Will you quote all of the entries, word for word?
Supplied records: Begin
/-! ## LO registers and the HI values that their reads latch (R67, R437) -/

/-- The HI register that a read of a LO register latches, and the value. -/
def loPair (s : State) (off : Nat) : Option (Nat × Word) :=
  match off with
  | 0x00010 => some (0x00014, packW [(0, bits s.glb.violAddr.toNat 32 4), (16, bits s.glb.violReq.toNat 16 4), (30, s.glb.violSpace.toNat)])
  | 0x10008 => some (0x1000C, hiHalf s.pace.step.toNat)
  | 0x10010 => some (0x10014, hiHalf s.time64)
  | 0x10054 => some (0x10058, hiHalf s.pace.holdNs.toNat)
  | 0x70018 => some (0x7001C, packW [(0, bits s.mc.errAddr.toNat 32 4), (31, b2n s.mc.errUe)])
  | 0x90008 => some (0x9000C, hiHalf s.lk.epoch.toNat)
  | 0xA0008 => some (0xA000C, hiHalf s.tw.take.toNat)
  | 0xC0008 => some (0xC000C, hiHalf s.sec.fwsvn.toNat)
  | _ => none

/-! ## GLB and PACE -/

def glbReg (s : State) (a : Agent) (o : Nat) : Option Word :=
  match o with
  | 0x00 => fields [(16, 0x8820), (8, steppingCode s.glb.stepping), (0, b2n s.glb.gradeI)]
  | 0x04 => fields [(1, 1), (2, b2n (adrOk s.glb.stepping 2))]
  | 0x08 => regOf s.glb.scratch
  | 0x0C => some 0
  | 0x10 => some (loHalf s.glb.violAddr.toNat)
  | 0x14 => some (s.latched a 0x14)
  | 0x18 => fields [(16, s.glb.violCode.toNat), (0, bits s.glb.violReq.toNat 0 16)]
  | 0x1C => regOf s.glb.violCnt
  | _ => none

/-- PACE's registers, HI registers as latched for the agent. -/
def paceReg (s : State) (a : Agent) (o : Nat) : Option Word := paceWord s (fun off => s.latched a off) o

/-! ## IC and mailboxes -/

/-- 32 bits of the sources of word k. -/
def sourceBits (s : State) (k : Nat) (f : Source → Bool) : Option Word :=
  fields ((List.range 32).map fun j => (j, b2n (f (s.source (32 * k + j)))))

/-- Is the agent a management core? -/
def isMp : Agent → Bool
  | .mp _ => true
  | _ => false

def sourceReg (x : Source) (o : Nat) : Option Word :=
  match o with
  | 0x0 => fields [(31, b2n x.line), (8, x.mpen.toNat), (4, x.prio.toNat), (0, x.sense.toNat)]
  | 0x4 => some (loHalf x.vec.toNat)
  | 0x8 => some (hiHalf x.vec.toNat)
  | 0xC => regOf x.cnt
  | _ => none

def targetReg (x : Target) (o : Nat) : Option Word :=
  match o with
  | 0x0 => fields [(16, x.time.toNat), (0, x.cnt.toNat)]
  | 0x4 => fields [(0, b2n x.pending)]
  | 0x8 => fields [(24, x.eoierr.toNat), (16, x.stack.length % 16), (12, b2n (x.waiting != 0)), (8, x.wprio.toNat),
                   (0, (x.stack.headD 0).toNat)]
  | 0xC => some 0
  | _ => none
Supplied records: End
Written answer ->
/-! ## LO registers and the HI values that their reads latch (R67, R437) -/

/-- The HI register that a read of a LO register latches, and the value. -/
def loPair (s : State) (off : Nat) : Option (Nat × Word) :=
  match off with
  | 0x00010 => some (0x00014, packW [(0, bits s.glb.violAddr.toNat 32 4), (16, bits s.glb.violReq.toNat 16 4), (30, s.glb.violSpace.toNat)])
  | 0x10008 => some (0x1000C, hiHalf s.pace.step.toNat)
  | 0x10010 => some (0x10014, hiHalf s.time64)
  | 0x10054 => some (0x10058, hiHalf s.pace.holdNs.toNat)
  | 0x70018 => some (0x7001C, packW [(0, bits s.mc.errAddr.toNat 32 4), (31, b2n s.mc.errUe)])
  | 0x90008 => some (0x9000C, hiHalf s.lk.epoch.toNat)
  | 0xA0008 => some (0xA000C, hiHalf s.tw.take.toNat)
  | 0xC0008 => some (0xC000C, hiHalf s.sec.fwsvn.toNat)
  | _ => none

/-! ## GLB and PACE -/

def glbReg (s : State) (a : Agent) (o : Nat) : Option Word :=
  match o with
  | 0x00 => fields [(16, 0x8820), (8, steppingCode s.glb.stepping), (0, b2n s.glb.gradeI)]
  | 0x04 => fields [(1, 1), (2, b2n (adrOk s.glb.stepping 2))]
  | 0x08 => regOf s.glb.scratch
  | 0x0C => some 0
  | 0x10 => some (loHalf s.glb.violAddr.toNat)
  | 0x14 => some (s.latched a 0x14)
  | 0x18 => fields [(16, s.glb.violCode.toNat), (0, bits s.glb.violReq.toNat 0 16)]
  | 0x1C => regOf s.glb.violCnt
  | _ => none

/-- PACE's registers, HI registers as latched for the agent. -/
def paceReg (s : State) (a : Agent) (o : Nat) : Option Word := paceWord s (fun off => s.latched a off) o

/-! ## IC and mailboxes -/

/-- 32 bits of the sources of word k. -/
def sourceBits (s : State) (k : Nat) (f : Source → Bool) : Option Word :=
  fields ((List.range 32).map fun j => (j, b2n (f (s.source (32 * k + j)))))

/-- Is the agent a management core? -/
def isMp : Agent → Bool
  | .mp _ => true
  | _ => false

def sourceReg (x : Source) (o : Nat) : Option Word :=
  match o with
  | 0x0 => fields [(31, b2n x.line), (8, x.mpen.toNat), (4, x.prio.toNat), (0, x.sense.toNat)]
  | 0x4 => some (loHalf x.vec.toNat)
  | 0x8 => some (hiHalf x.vec.toNat)
  | 0xC => regOf x.cnt
  | _ => none

def targetReg (x : Target) (o : Nat) : Option Word :=
  match o with
  | 0x0 => fields [(16, x.time.toNat), (0, x.cnt.toNat)]
  | 0x4 => fields [(0, b2n x.pending)]
  | 0x8 => fields [(24, x.eoierr.toNat), (16, x.stack.length % 16), (12, b2n (x.waiting != 0)), (8, x.wprio.toNat),
                   (0, (x.stack.headD 0).toNat)]
  | 0xC => some 0
  | _ => none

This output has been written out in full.